The political economy in the United States was pro-business in the years prior to the crisis, favouring
deregulation of the financial market and lessening governmental control. It facilitated excessive risk-
taking and unsustainable lending practises, which had enabled the development of sophisticated
financial products like mortgage-backed securities(MBS) and collateralized debt obligations (CDOs)
that were advertised as low-risk, high-return investments began to proliferate and were offered for
sale to investors all over the world. These instruments frequently drew their inspiration from
subprime mortgages, or loans given to individuals with bad credit or insufficient resources.

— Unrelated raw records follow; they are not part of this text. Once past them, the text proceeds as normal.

-- ==== Sys2Proof/Laws/Settled.lean ====
section
/-! SUPPORT. What the operations do to the imprints outstanding: the print path, the records in COMMITTED and FINISHING, the slots and
the slot writes (R120, R126, R138, R142). -/

namespace Sys2Proof.Machine

/-! ## Counting -/

/-- The records in a state with a serial, counted. -/
theorem count_serialsIn (state : PieceState) (pieces : List PieceRecord) (x : Option Nat) :
    (serialsIn state pieces).count x = pieces.countP (fun r => r.state == state && r.serial == x) := by
  rw [serialsIn, List.count, List.countP_map, List.countP_filter]
  refine List.countP_congr fun r _ => ?_
  simp [and_comm]

/-- A record taken out of a table whose tags name the records. -/
theorem countP_remove (p : PieceRecord → Bool) (pieces : List PieceRecord) (r : PieceRecord)
    (tags : (pieces.map PieceRecord.tag).Nodup) (mem : r ∈ pieces) :
    (pieces.filter (fun x => x.tag != r.tag)).countP p + (if p r then 1 else 0) = pieces.countP p := by
  induction pieces with
  | nil => simp at mem
  | cons a rest ih =>
    simp only [List.map_cons, List.nodup_cons] at tags
    rcases List.mem_cons.mp mem with rfl | mem
    · have all : rest.filter (fun x => x.tag != r.tag) = rest := by
        rw [List.filter_eq_self]
        intro x hx
        have : x.tag ≠ r.tag := fun e => tags.1 (e ▸ List.mem_map_of_mem hx)
        simpa using this
      simp [List.countP_cons, all]
    · have other : a.tag ≠ r.tag := fun e => tags.1 (e ▸ List.mem_map_of_mem mem)
      have := ih tags.2 mem
      simp only [List.filter_cons, bne_iff_ne, ne_eq, other, not_false_eq_true, if_true, List.countP_cons]
      omega

/-- A record changed in a table whose tags name the records. -/
theorem countP_change (p : PieceRecord → Bool) (change : PieceRecord → PieceRecord) (pieces : List PieceRecord) (r : PieceRecord)
    (tags : (pieces.map PieceRecord.tag).Nodup) (mem : r ∈ pieces) :
    (pieces.map (fun x => if x.tag = r.tag then change x else x)).countP p + (if p r then 1 else 0) =
      pieces.countP p + (if p (change r) then 1 else 0) := by
  induction pieces with
  | nil => simp at mem
  | cons a rest ih =>
    simp only [List.map_cons, List.nodup_cons] at tags
    rcases List.mem_cons.mp mem with rfl | mem
    · have all : rest.map (fun x => if x.tag = r.tag then change x else x) = rest := by
        conv => rhs; rw [← List.map_id rest]
        refine List.map_congr_left fun x hx => ?_
        have : x.tag ≠ r.tag := fun e => tags.1 (e ▸ List.mem_map_of_mem hx)
        simp [this]
      simp only [List.map_cons, if_true, all, List.countP_cons]
      omega
    · have other : a.tag ≠ r.tag := fun e => tags.1 (e ▸ List.mem_map_of_mem mem)
      have := ih tags.2 mem
      simp only [List.map_cons, other, if_false, List.countP_cons]
      omega

/-! ## What stays -/

/-- The tags and serials of the records in a state. -/
def standing (state : PieceState) (pieces : List PieceRecord) : List (Nat × Option Nat) :=
  (pieces.filter (fun r => r.state == state)).map (fun r => (r.tag, r.serial))

/-- Two states that agree in what the imprints outstanding are judged by. -/
def sameImprints (s t : State) : Prop :=
  t.imprint.path.map (fun e => (e.tag, e.serial)) = s.imprint.path.map (fun e => (e.tag, e.serial)) ∧
    standing .committed t.tracker.pieces = standing .committed s.tracker.pieces ∧
    standing .finishing t.tracker.pieces = standing .finishing s.tracker.pieces ∧
    closingSerials t.funds.writes = closingSerials s.funds.writes ∧
    conversionSerials t.funds.writes = conversionSerials s.funds.writes ∧
    t.store.open0 = s.store.open0 ∧ t.store.open1 = s.store.open1 ∧ t.store.pc = s.store.pc

/-- Two states that agree in the imprints outstanding, in being HALTED and in the start-up state; the second has other writes only
where writes are admitted. -/
def calm (s t : State) : Prop :=
  sameImprints s t ∧ (t.mode = .halted ↔ s.mode = .halted) ∧ t.funds.startup = s.funds.startup ∧
    (t.funds.writes = s.funds.writes ∨ s.mode ≠ .halted ∧ s.funds.startup ≠ .reading) ∧
    (s.funds.startup = .reading → s.mode = .setup → t.mode = .setup)

/-- Agreement in the imprints outstanding chains. -/
theorem sameImprints_trans {s t u : State} (h : sameImprints s t) (k : sameImprints t u) : sameImprints s u := by
  obtain ⟨h1, h2, h3, h4, h5, h6, h7, h8⟩ := h
  obtain ⟨k1, k2, k3, k4, k5, k6, k7, k8⟩ := k
  exact ⟨k1.trans h1, k2.trans h2, k3.trans h3, k4.trans h4, k5.trans h5, k6.trans h6, k7.trans h7, k8.trans h8⟩

/-- Nothing changed. -/
theorem calm_refl (s : State) : calm s s :=
  ⟨⟨rfl, rfl, rfl, rfl, rfl, rfl, rfl, rfl⟩, Iff.rfl, rfl, .inl rfl, fun _ h => h⟩

/-- A chain of two. -/
theorem calm_trans {s t u : State} (h : calm s t) (k : calm t u) : calm s u := by
  obtain ⟨h1, h2, h3, h4, h5⟩ := h
  obtain ⟨k1, k2, k3, k4, k5⟩ := k
  refine ⟨sameImprints_trans h1 k1, k2.trans h2, k3.trans h3, ?_, fun a b => k5 (h3.trans a) (h5 a b)⟩
  rcases k4 with k4 | ⟨k4, k6⟩
  · rcases h4 with h4 | h4
    · exact .inl (k4.trans h4)
    · exact .inr h4
  · exact .inr ⟨fun a => k4 (h2.mpr a), fun a => k6 (h3.trans a)⟩

/-- States that agree in the fields themselves. -/
theorem calm_of_eq {s t : State} (path : t.imprint.path = s.imprint.path) (pieces : t.tracker.pieces = s.tracker.pieces)
    (store : t.store = s.store) (writes : t.funds.writes = s.funds.writes) (startup : t.funds.startup = s.funds.startup)
    (mode : t.mode = s.mode) : calm s t := by
  refine ⟨⟨?_, ?_, ?_, ?_, ?_, ?_, ?_, ?_⟩, ?_, startup, .inl writes, ?_⟩ <;> simp_all

/-- The serials of the records in a state, from their tags and serials. -/
theorem serialsIn_of_standing {state : PieceState} {p q : List PieceRecord} (h : standing state p = standing state q) :
    serialsIn state p = serialsIn state q := by
  have := congrArg (List.map Prod.snd) h
  simpa [standing, serialsIn, Function.comp_def] using this

/-- A tag and serial stand for a record in the state. -/
theorem mem_standing {state : PieceState} {pieces : List PieceRecord} {tag : Nat} {serial : Option Nat} :
    (tag, serial) ∈ standing state pieces ↔ ∃ r ∈ pieces, r.tag = tag ∧ r.state = state ∧ r.serial = serial := by
  simp only [standing, List.mem_map, List.mem_filter, beq_iff_eq, Prod.mk.injEq]
  constructor
  · rintro ⟨r, ⟨hr, hs⟩, ht, hx⟩
    exact ⟨r, hr, ht, hs, hx⟩
  · rintro ⟨r, hr, ht, hs, hx⟩
    exact ⟨r, ⟨hr, hs⟩, ht, hx⟩

/-- PathSound by the pairs of tag and serial. -/
theorem pathSound_iff (s : State) : s.PathSound ↔
    (s.imprint.path.map PathEntry.tag).Nodup ∧
      ∀ x ∈ s.imprint.path.map (fun e => (e.tag, e.serial)), (x.1, some x.2) ∈ standing .committed s.tracker.pieces := by
  unfold State.PathSound
  refine and_congr Iff.rfl ?_
  constructor
  · intro h x hx
    obtain ⟨e, he, rfl⟩ := List.mem_map.mp hx
    obtain ⟨r, hr, a, b, c⟩ := h e he
    exact mem_standing.mpr ⟨r, hr, a, b, c⟩
  · intro h e he
    obtain ⟨r, hr, a, b, c⟩ := mem_standing.mp (h _ (List.mem_map_of_mem (f := fun e => (e.tag, e.serial)) he))
    exact ⟨r, hr, a, b, c⟩

/-- The print path goes with the same records. -/
theorem sameImprints_pathSound {s t : State} (h : sameImprints s t) (k : s.PathSound) : t.PathSound := by
  rw [pathSound_iff] at k ⊢
  have tags := congrArg (List.map Prod.fst) h.1
  simp only [List.map_map, Function.comp_def] at tags
  rw [h.1, h.2.1, show t.imprint.path.map PathEntry.tag = s.imprint.path.map PathEntry.tag from tags]
  exact k

/-- The occupied slots, from the two slots. -/
theorem openSerials_of_eq {a b : Store} (h0 : a.open0 = b.open0) (h1 : a.open1 = b.open1) : a.occupied = b.occupied := by
  simp [Store.occupied, h0, h1]

/-- What is sound stays sound where nothing of it changes. -/
theorem calm_settled {s t : State} (h : calm s t) (k : s.Settled) : t.Settled := by
  obtain ⟨same, halted, startup, writes, setup⟩ := h
  obtain ⟨path, ⟨sub, perm⟩, closing, stopped, reading⟩ := k
  have c := serialsIn_of_standing same.2.1
  have f := serialsIn_of_standing same.2.2.1
  have o : t.store.openSerials = s.store.openSerials := by
    simp [Store.openSerials, openSerials_of_eq same.2.2.2.2.2.1 same.2.2.2.2.2.2.1]
  have a : t.answered = s.answered := by
    simp [State.answered, c, f, same.2.2.2.2.1]
  refine ⟨sameImprints_pathSound same path, ⟨by rw [a, o]; exact sub, fun m r => ?_⟩, ?_, fun m => ?_, fun r => ?_⟩
  · rw [a, o]
    exact perm (fun x => m (halted.mpr x)) (fun x => r (startup.trans x))
  · rw [same.2.2.2.1, f]
    exact closing
  · rcases writes with w | w
    · rw [w]
      exact stopped (halted.mp m)
    · exact absurd (halted.mp m) w.1
  · have r' := startup.symm.trans r
    refine ⟨setup r' (reading r').1, ?_⟩
    rcases writes with w | w
    · rw [w]
      exact (reading r').2
    · exact absurd r' w.2

/-- The serials stay sound where nothing of them changes. -/
theorem calm_serialsSound {s t : State} (h : calm s t) (k : s.SerialsSound) : t.SerialsSound := by
  obtain ⟨same, -⟩ := h
  obtain ⟨nodup, ahead, entries⟩ := k
  have o := openSerials_of_eq same.2.2.2.2.2.1 same.2.2.2.2.2.2.1
  refine ⟨by simpa [Store.openSerials, o] using nodup, by rw [o, same.2.2.2.2.2.2.2]; exact ahead, fun r hr hc => ?_⟩
  have mem : (r.tag, r.serial) ∈ standing .committed s.tracker.pieces := by
    rw [← same.2.1]
    exact mem_standing.mpr ⟨r, hr, rfl, hc, rfl⟩
  obtain ⟨q, hq, ht, hs, -⟩ := mem_standing.mp mem
  obtain ⟨e, he, het⟩ := entries q hq hs
  have : (e.tag, e.serial) ∈ t.imprint.path.map (fun e => (e.tag, e.serial)) := by
    rw [same.1]
    exact List.mem_map_of_mem (f := fun e => (e.tag, e.serial)) he
  obtain ⟨e', he', hx⟩ := List.mem_map.mp this
  exact ⟨e', he', (Prod.mk.inj hx).1.trans (het.trans ht)⟩


/-! ## The operations -/

/-- Whether a state is one whose records are answered for by the slots. -/
def PieceState.outstanding : PieceState → Bool
  | .committed | .finishing => true
  | .taken | .ready | .rating | .rated | .committing => false

/-- A change that keeps the tag and the serial of a record and neither brings it into COMMITTED or FINISHING nor takes it out. -/
def harmless (change : PieceRecord → PieceRecord) (r : PieceRecord) : Prop :=
  (change r).tag = r.tag ∧ (change r).serial = r.serial ∧
    ((change r).state = r.state ∨ (change r).state.outstanding = false ∧ r.state.outstanding = false)

/-- A harmless change leaves the records in COMMITTED and FINISHING. -/
theorem standing_change (state : PieceState) (out : state.outstanding = true) (tag : Nat) (change : PieceRecord → PieceRecord)
    (pieces : List PieceRecord) (h : ∀ r ∈ pieces, r.tag = tag → harmless change r) :
    standing state (pieces.map (fun r => if r.tag = tag then change r else r)) = standing state pieces := by
  induction pieces with
  | nil => rfl
  | cons a rest ih =>
    have tail := ih (fun r hr => h r (List.mem_cons_of_mem _ hr))
    simp only [standing, List.map_cons, List.filter_cons] at tail ⊢
    by_cases e : a.tag = tag
    · obtain ⟨t, x, s⟩ := h a List.mem_cons_self e
      simp only [e, if_true]
      have same : ((change a).state == state) = (a.state == state) := by
        rcases s with s | ⟨s, k⟩
        · rw [s]
        · have n (p : PieceState) (hp : p.outstanding = false) : (p == state) = false := by
            by_contra c
            have : p = state := by simpa using c
            rw [this, out] at hp
            exact absurd hp (by decide)
          rw [n _ s, n _ k]
      rw [same]
      split
      · simp only [List.map_cons, t, x, e, tail]
      · exact tail
    · simp only [e, if_false]
      split
      · simp only [List.map_cons, tail]
      · exact tail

These laws and practises caused the housing market to become increasingly inflated, with
skyrocketing home values and lenders giving credit to borrowers who couldn't afford the payments.
As the bubble burst in 2008, it set off a global financial crisis that resulted in a severe recession and
wide-spread economic turmoil.

The housing bubble collapse was greatly influenced by the political economy of the United States, as
short-term benefits over long-term stability were valued by policymakers and business leaders.

During the crisis:

When the bubble eventually burst in 2007, the underlying political economy played a crucial
role in the severity of the crisis. The lack of regulation and oversight allowed lenders to
engage in predatory lending practices, while the government's focus on promoting
homeownership incentivized excessive risk-taking. The result was a financial crisis that had
far-reaching consequences for the United States and the global economy. The government-
sponsored enterprises (GSEs), Fannie Mae and Freddie Mac, also played a significant role in
the crisis, as they purchased large volumes of subprime mortgage-backed securities, thereby
helping to fuel the housing bubble.

Immediate post crisis

After the housing bubble burst in 2008, the number of foreclosed


homes available for investors surged. That actually helped
homeowners who held properties that lost value, especially those
that were underwater.
In the aftermath of the crisis, the government took a number of steps to address the
underlying political economy factors that had contributed to the crisis. The Dodd-Frank Act,
which was passed in 2010, introduced a range of new regulations designed to strengthen
financial oversight and reduce the risk of future financial crises. The government also took
steps to reform the GSEs, with the aim of reducing their exposure to risk and ensuring that
they operated in a more transparent and accountable manner.